Мы вошли в дом. Нас встретила жена Мориса – маленькая, изящная, моложавая, со злым лицом. Она в самом деле была похожа на грузинскую аристократку, хотя и не черная. Шатенка.

Она протянула руку, назвала свое имя, я сделала то же самое. Мадлен сухо заметила, что она прочитала мою книгу. Эту книгу ей подарила Анестези. Книга ее удивила, произвела впечатление, и поэтому Мадлен очень хотела со мной познакомиться и поговорить.

Она излагала свою мысль вежливо, как на приеме. Я слушала, чуть склонив голову, напряженно угадывала слова и в общем понимала. Я понимала немножко больше, чем она бы хотела. А именно: Морис не хочет больше ее тела и тепла. Он ласкает черную, как телефонная трубка, эфиопку. Мадлен стареет потихоньку. Она еще не постарела, а уже не нужна.

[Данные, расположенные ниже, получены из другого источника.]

/-- A dense row or column of a format. -/
def denseLine (fmt k : Nat) (bs : List Byte) : Line :=
  if narrowFmt fmt then
    let rs := recordsOf (fmt == 11) (k / 32 + 1) bs
    ⟨rs.flatMap Narrow.codes, rs, []⟩
  else ⟨elemsOf fmt k bs, [], []⟩

/-- The nibbles of mask bytes, the low one first. -/
def nibbles (bs : List Byte) : List Nat := bs.flatMap fun b => [b.toNat % 16, b.toNat / 16]

/-- Spreads kept elements over their groups of four by the mask: each element, or none where it was pruned. -/
def spread : List Nat → List Nat → List (Option Nat)
  | x :: y :: r, m :: ms =>
    ((List.range 4).map fun i => if i = m % 4 then some x else if i = m / 4 then some y else none) ++ spread r ms
  | _, _ => []

/-- One column of B (R280). -/
def columnLine (d : WDesc) (bs : List Byte) : Line :=
  let fmt := d.fmt.toNat
  if d.sp24 then
    let l := denseLine fmt (d.k / 2) (bs.take (bs.length - d.k / 8))
    let es := spread l.codes (nibbles (bs.drop (bs.length - d.k / 8)))
    ⟨es.map fun e => e.getD 0, l.recs, es.map Option.isNone⟩
  else denseLine fmt d.k bs

/-- The record of element `i`: a sparse column has one record for all. -/
def Line.recOf (l : Line) (i : Nat) : Option Narrow :=
  if l.pruned.isEmpty then l.recs[i / 32]? else l.recs.head?

/-- Element `i` of a line as a value of a float format: a record's element expanded with RNE and saturation (R150), a
pruned one +0. The flags of that rounding are not reported.
[DESIGN CHOICE: log entry 90] -/
def Line.value (fmt target : Nat) (l : Line) (i : Nat) : FVal :=
  if l.pruned.getD i false then .fin false 0 0
  else if narrowFmt fmt then
    match l.recOf i with
    | some r =>
      let f := fmtCode target
      let q := l.codes.getD i 0
      if r.good (fmt == 11) then f.read false (f.roundSat (r.zeroNeg q) (r.value q)) else .nan true
    | none => .nan true
  else (fmtCode fmt).read false (l.codes.getD i 0)

/-! ## Accumulation (R149, R150) -/

/-- An exact sum of products: its value, or an infinity or a NaN, and whether it was invalid. -/
structure BlockSum where
  v : FVal
  x : Frac
  nv : Bool

/-- The exact product of two elements. -/
def product (a b : FVal) : FVal × Frac × Bool :=
  let s := a.sign != b.sign
  if a.isNan || b.isNan then (.nan false, Frac.zero, a.isSnan || b.isSnan)
  else match a, b with
    | .inf _, _ => if b.isZero then (.nan false, Frac.zero, true) else (.inf s, Frac.zero, false)
    | _, .inf _ => if a.isZero then (.nan false, Frac.zero, true) else (.inf s, Frac.zero, false)
    | _, _ => (.fin s (if a.isZero || b.isZero then 0 else 1) 0, a.frac.mul b.frac, false)

/-- The sum of a block's products. With a NaN among them it is invalid only where a product is: infinities of both signs
beside a quiet NaN set no NV.
[DESIGN CHOICE: log entry 90] -/
def sumProducts (ps : List (FVal × Frac × Bool)) : BlockSum :=
  let nv := ps.any fun p => p.2.2
  let infs := (ps.filter fun p => match p.1 with
    | .inf _ => true
    | _ => false).map fun p => p.1.sign
  if ps.any fun p => p.1.isNan then ⟨.nan false, Frac.zero, nv⟩
  else match infs with
    | s :: r => if r.all (· == s) then ⟨.inf s, Frac.zero, nv⟩ else ⟨.nan false, Frac.zero, true⟩
    | [] => ⟨.fin (ps.all fun p => p.1.sign && p.1.isZero) 0 0, Frac.sumList (ps.map fun p => p.2.1), nv⟩

/-- acc := round(acc + sum). -/
def Fmt.accumulate (f : Fmt) (acc : Nat × BitVec 8) (b : BlockSum) : Nat × BitVec 8 :=
  let a := f.read false acc.1
  let r : FRes :=
    if a.isNan || b.v.isNan then f.writeNan (a.isSnan || b.nv)
    else match a, b.v with
      | .inf s, .inf t => if s = t then ⟨f.inf s, 0⟩ else f.writeNan true
      | .inf s, _ => ⟨f.inf s, 0⟩
      | _, .inf t => ⟨f.inf t, 0⟩
      | _, _ => f.roundFrac Attr.engine (zeroSign .rne a.sign b.v.sign) (a.frac.add b.x)
  (r.bits, acc.2 ||| r.flags ||| (if b.nv then flNV else 0))

/-- The block of 16 indices from `k0` of two narrow operands as a code sum (R150); a sum of zero is +0.
[DESIGN CHOICE: log entry 91] -/
def codeBlock (int8 : Bool) (a b : Line) (k0 : Nat) : BlockSum :=
  match a.recOf k0, b.recOf k0 with
  | some ra, some rb =>
    if ra.good int8 && rb.good int8 then
      let ks := List.range' k0 16
      let qa (i : Nat) : Int := a.codes.getD i 0
      let qb (i : Nat) : Int := if b.pruned.getD i false then (rb.zp : Int) else b.codes.getD i 0
      let sum (f : Nat → Int) : Int := ks.foldl (fun m i => m + f i) 0
      let D := sum (fun i => qa i * qb i) - (rb.zp : Int) * sum qa - (ra.zp : Int) * sum qb + 16 * (ra.zp : Int) * rb.zp
      ⟨.fin false 0 0, ((f16.read false ra.scale).frac.mul (f16.read false rb.scale).frac).mul (Frac.ofInt D), false⟩
    else ⟨.nan false, Frac.zero, true⟩
  | _, _ => ⟨.nan false, Frac.zero, true⟩

/-- One element of the result: pattern and flags. -/
def mmaElement (afmt bfmt k : Nat) (f : Fmt) (a b : Line) (start : Nat) : Nat × BitVec 8 :=
  let block (k0 : Nat) : BlockSum :=
    if narrowFmt afmt && narrowFmt bfmt then codeBlock (afmt == 11) a b k0
    else
      sumProducts ((List.range' k0 16).map fun i =>
        product (a.value afmt (if narrowFmt afmt then bfmt else afmt) i) (b.value bfmt (if narrowFmt bfmt then afmt else bfmt) i))
  (List.range (k / 16)).foldl (fun acc j => f.accumulate acc (block (16 * j))) (start, 0)

/-! ## Results -/

/-- Register words of packed bytes, elements from the low bits (R277). -/
def packWords : (fuel : Nat) → List Byte → List Word
  | 0, _ => []
  | k + 1, bs => if bs.isEmpty then [] else BitVec.ofNat 32 (leNat (bs.take 4)) :: packWords k (bs.drop 4)

/-- Row `i` of a result, written to its registers or its region. Rows of lanes without a live fibre are discarded. -/
def State.putRow (s : State) (m : MatOp) (loc fmt w i : Nat) (bs : List Byte) (tag : Bool) : State :=
  if locRegs loc then
    let per := rowRegs w (elemBytes fmt)
    let l := i % 32
    if (s.lane m.team m.crew l).live then
      let ws := packWords per bs
      s.updLane m.team m.crew l fun L =>
        (List.range per).foldl (fun L g =>
          L.setReg ((m.bases.find l).getD 0 + locField loc + i / 32 * per + g) ⟨ws.getD g 0, tag, true⟩) L
    else s
  else s.updBody m.team fun b => { b with tensor := b.tensor.store (locOffset loc + i * bs.length) bs tag }

/-- The rows of a result in turn. -/
def State.putRows (s : State) (m : MatOp) (loc fmt w : Nat) (rows : List (List Byte)) (tag : Bool) : State :=
  ((List.range rows.length).zip rows).foldl (fun s r => s.putRow m loc fmt w r.1 r.2 tag) s

/-- A whole result of undefined values (R8, R242, R281). -/
def State.blurResult (s : State) (m : MatOp) (loc fmt rows w : Nat) : State :=
  (List.range rows).foldl (fun s i =>
    let r := s.freeBytes (w * elemBytes fmt)
    r.2.putRow m loc fmt w i r.1 true) s

/-- A poisoned tile of a result: its sectors in the tensor buffer are marked; its registers hold undefined values and are
spoilt (R281, R321, R334).
[DEDUCED: log entry 56] -/
def State.poisonTile (s : State) (m : MatOp) (loc fmt w : Nat) (tile : Nat) : State :=
  let e := elemBytes fmt
  (List.range' (16 * (tile / 4)) 16).foldl (fun s i =>
    if locRegs loc then
      let per := rowRegs w e
      let l := i % 32
      let r := s.freeBytes (16 * e)
      if (s.lane m.team m.crew l).live then
        let ws := packWords per r.1
        r.2.updLane m.team m.crew l fun L =>
          (List.range (4 * e)).foldl (fun L g =>
            L.spoil ((m.bases.find l).getD 0 + locField loc + i / 32 * per + (tile % 4) * 4 * e + g) (ws.getD g 0)) L
      else s
    else s.updBody m.team fun b =>
      { b with tensor := (sectorsOf (locOffset loc + (i * w + 16 * (tile % 4)) * e) (16 * e)).foldl Mem.mark b.tensor }) s

/-- A ticketed operation ends: its flags reach the issuing fibre, unless that has ended, and its ticket is idle (R138,
R382). -/
def State.endTicket (s : State) (t c lane ticket : Nat) (flags : BitVec 8) : State :=
  s.updCrew t c fun C =>
    let lives := (C.tickets.find ticket).any fun k => !k.gone
    let C := if lives then C.setLane lane ((C.lane lane).raise flags) else C
    { C with tickets := C.tickets.del ticket }

/-- An operation leaves its core's queue.
[DEDUCED: log entry 38] -/
def State.unqueue (s : State) (core : Nat) : State := s.updCore core fun K => { K with mats := K.mats.tail }

/-- STATUS of an MMA block (R275). -/
def State.mmaStatus (s : State) (m : MatOp) (outcome info : Nat) : State :=
  s.report m.team (m.addr + 0x14) (leBytes 4 (outcome + 256 * info))

/-- Flags that an MMA reports (R138). -/
def mmaFlags (f : BitVec 8) : BitVec 8 := f &&& (flNV ||| flOF ||| flUF ||| flNX ||| flSAT)

/-- The first of some tiles (R275). -/
def firstTile (xs : List TileRun) : Nat := xs.foldl (fun m x => min m x.tile) 15

/-- The tiles of a list whose fault is one of some, each tile once. -/
def tilesWith (f : TileFault → Bool) (xs : List TileRun) : List TileRun := (xs.filter fun x => f x.fault).eraseDups

/-- A machine check of a core about an output tile of a crew's operation (R327, R334).
[DEDUCED: log entry 75] -/
def State.tileEvent (s : State) (core t c code : Nat) (cls : McClass) (tile : Nat) : State :=
  s.coreEvent core code cls (some ((s.team t).crewSlot c + 2 ^ 16 * tile))

/-- An MMA whose block and descriptor are good. Flags of rows in lanes without a live fibre are not reported: their
results are discarded (R277).
[DEDUCED: log entry 56; DESIGN CHOICE: log entry 90] -/
def State.mmaRun (s : State) (core : Nat) (m : MatOp) (b : MmaBlock) (d : WDesc) (runs : List TileRun) : State :=
  let t := m.team
  let T := s.team t
  let bfmt := d.fmt.toNat
  let cb := columnBytes bfmt d.k d.sp24
  let s := s.unqueue core
  let runs := runs.filter fun x => x.tile % 4 < b.n / 16 && x.tile / 4 < b.m / 16
  if s.matBad m b.aloc b.afmt b.m b.k || (b.accin && s.matBad m b.cloc b.cfmt b.m b.n) || T.weights.poisonOf d.woff (b.n * cb)
      || runs.any (fun x => x.fault == .residue true) then
    (s.consume t).endTicket t m.crew m.lane m.ticket 0
  else
    let f := fmtCode b.cfmt
    let A := (List.range b.m).map fun i => denseLine b.afmt b.k (s.matRow m b.aloc b.afmt b.m b.k i)
    let B := (List.range b.n).map fun j => columnLine d (T.weights.bytes (d.woff + j * cb) cb)
    let C := (List.range b.m).map fun i =>
      if b.accin then elemsOf b.cfmt b.n (s.matRow m b.cloc b.cfmt b.m b.n i) else List.replicate b.n 0
    let out := (A.zip C).map fun r => (B.zip r.2).map fun c => mmaElement b.afmt bfmt b.k f r.1 c.1 c.2
    let dout := out.map fun r => r.map fun e => (fmtCode b.dfmt).convert Attr.engine (f.read false e.1)
    let narrow := 8 ≤ b.afmt || 8 ≤ bfmt || 8 ≤ b.dfmt
    let tag := narrow || m.tag || m.atag || m.gtag || m.taint || d.btag || s.matTag m b.aloc b.afmt b.m b.k
      || (b.accin && s.matTag m b.cloc b.cfmt b.m b.n) || T.weights.tagOf d.woff (b.n * cb)
    let live (l : Nat) : Bool := !(locRegs b.cloc) || (s.lane t m.crew (l % 32)).live
    let kept := (((List.range b.m).zip (out.zip dout)).filter fun r => live r.1).map Prod.snd
    let flags := kept.foldl (fun fl r =>
      (r.2.foldl (fun fl e => fl ||| (if b.dfmt = 0 then 0 else e.flags)) (r.1.foldl (fun fl e => fl ||| e.2) fl))) 0
    let s := (tilesWith (fun f => f == .residue false) runs).foldl
      (fun s x => s.tileEvent core t m.crew 0x0102 .corrected x.tile) s
    let decided := if b.red then tilesWith (fun f => f == .differs true) runs else []
    let bad := if b.red then tilesWith (fun f => f == .differs false) runs else []
    let runs := decided ++ bad
    let blur (s : State) : State :=
      let s := s.blurResult m b.cloc b.cfmt b.m b.n
      if b.dfmt = 0 then s else s.blurResult m b.dloc b.dfmt b.m b.n
    let write (s : State) : State :=
      let s := s.putRows m b.cloc b.cfmt b.n (out.map fun r => r.flatMap fun e => leBytes (elemBytes b.cfmt) e.1) tag
      if b.dfmt = 0 then s
      else s.putRows m b.dloc b.dfmt b.n (dout.map fun r => r.flatMap fun e => leBytes (elemBytes b.dfmt) e.bits) tag
    let spoil (s : State) (x : TileRun) : State :=
      let s := s.poisonTile m b.cloc b.cfmt b.n x.tile
      if b.dfmt = 0 then s else s.poisonTile m b.dloc b.dfmt b.n x.tile
    let s :=
      if !runs.isEmpty && !b.rlog then
        ((blur s).mmaStatus m 3 (firstTile runs)).updCrew t m.crew fun C =>
          { C with mismatch := C.mismatch.put m.ticket (firstTile runs) }
      else
        let s := if m.breach then blur s else write s
        let s := decided.foldl (fun s x => s.tileEvent core t m.crew 0x0107 .corrected x.tile) s
        if runs.isEmpty then s.mmaStatus m 1 0
        else if bad.isEmpty then s.mmaStatus m 4 (firstTile decided)
        else
          let s := (bad.foldl spoil s).mmaStatus m 5 (firstTile bad)
          let s := bad.foldl (fun s x => s.tileEvent core t m.crew 0x0109 .contained x.tile) s
          s.updCore core fun K => { K with onyxDue := s.ftime, onyxFree := 0 }
    s.endTicket t m.crew m.lane m.ticket (mmaFlags flags)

Морис стоял рядом. Мадлен на него не смотрела. Демонстрировала равнодушие и отчужденность. Он делал вид, что ничего не замечает.

Мадлен повела меня показывать свою оранжерею. Она разводит цветы. У нее тридцать сортов флоксов и десять сортов роз.

Флоксы были лиловые и оранжевые, белые и черные, гладкие и лохматые. Мадлен останавливалась возле каждого, как возле живого человека.

Я равнодушна к цветам. Я люблю музыку и книги. Но я понимаю, что ни в коем случае нельзя обнаружить свое равнодушие, и я восхищенно таращу глаза. Но один раз при виде черной розы я действительно вытаращила глаза. Черная роза – эмблема печали. В этом цветке застыла торжественная грозная красота.

После цветочной галереи Мадлен показала мне бассейн. Его дно было выложено бирюзовой плиткой, и вода казалась бирюзовой, как изумруд.

Я представила себе, как утром она заходит в воду, собранная и маленькая, и плывет, плывет, вытесняя движением свою тоску. Потом срезает кремовые розы и ставит их в вазу. Или в серебряное ведро.

Я погружаю свою тоску в книги, она – в цветы. Очень важно, когда есть во что погружать. А может быть, не надо ни роз, ни книг. Вместо всего этого – лебединая верность… Было бы интересно спросить у Мадлен: хочешь бедность или любовь?

У нее было замкнутое лицо. Я думаю, она бы ответила: хочу богатство и любовь. Хлеб и розы.

Мы вернулись в дом. За время нашего отсутствия пришла подруга Мадлен со своим мужем Шарлем.

Все уселись за стол. Прислуги я не заметила. Может быть, прислуга все приготовила и ушла.

Подавали куропаток, подстреленных утром в собственном лесу.

Охотилась, естественно, не Мадлен, для этого в штате прислуги был специальный человек. Среди сопутствующих блюд я запомнила пюре из шпината и лук-порей. Должно быть, то и другое – очень полезно для здоровья.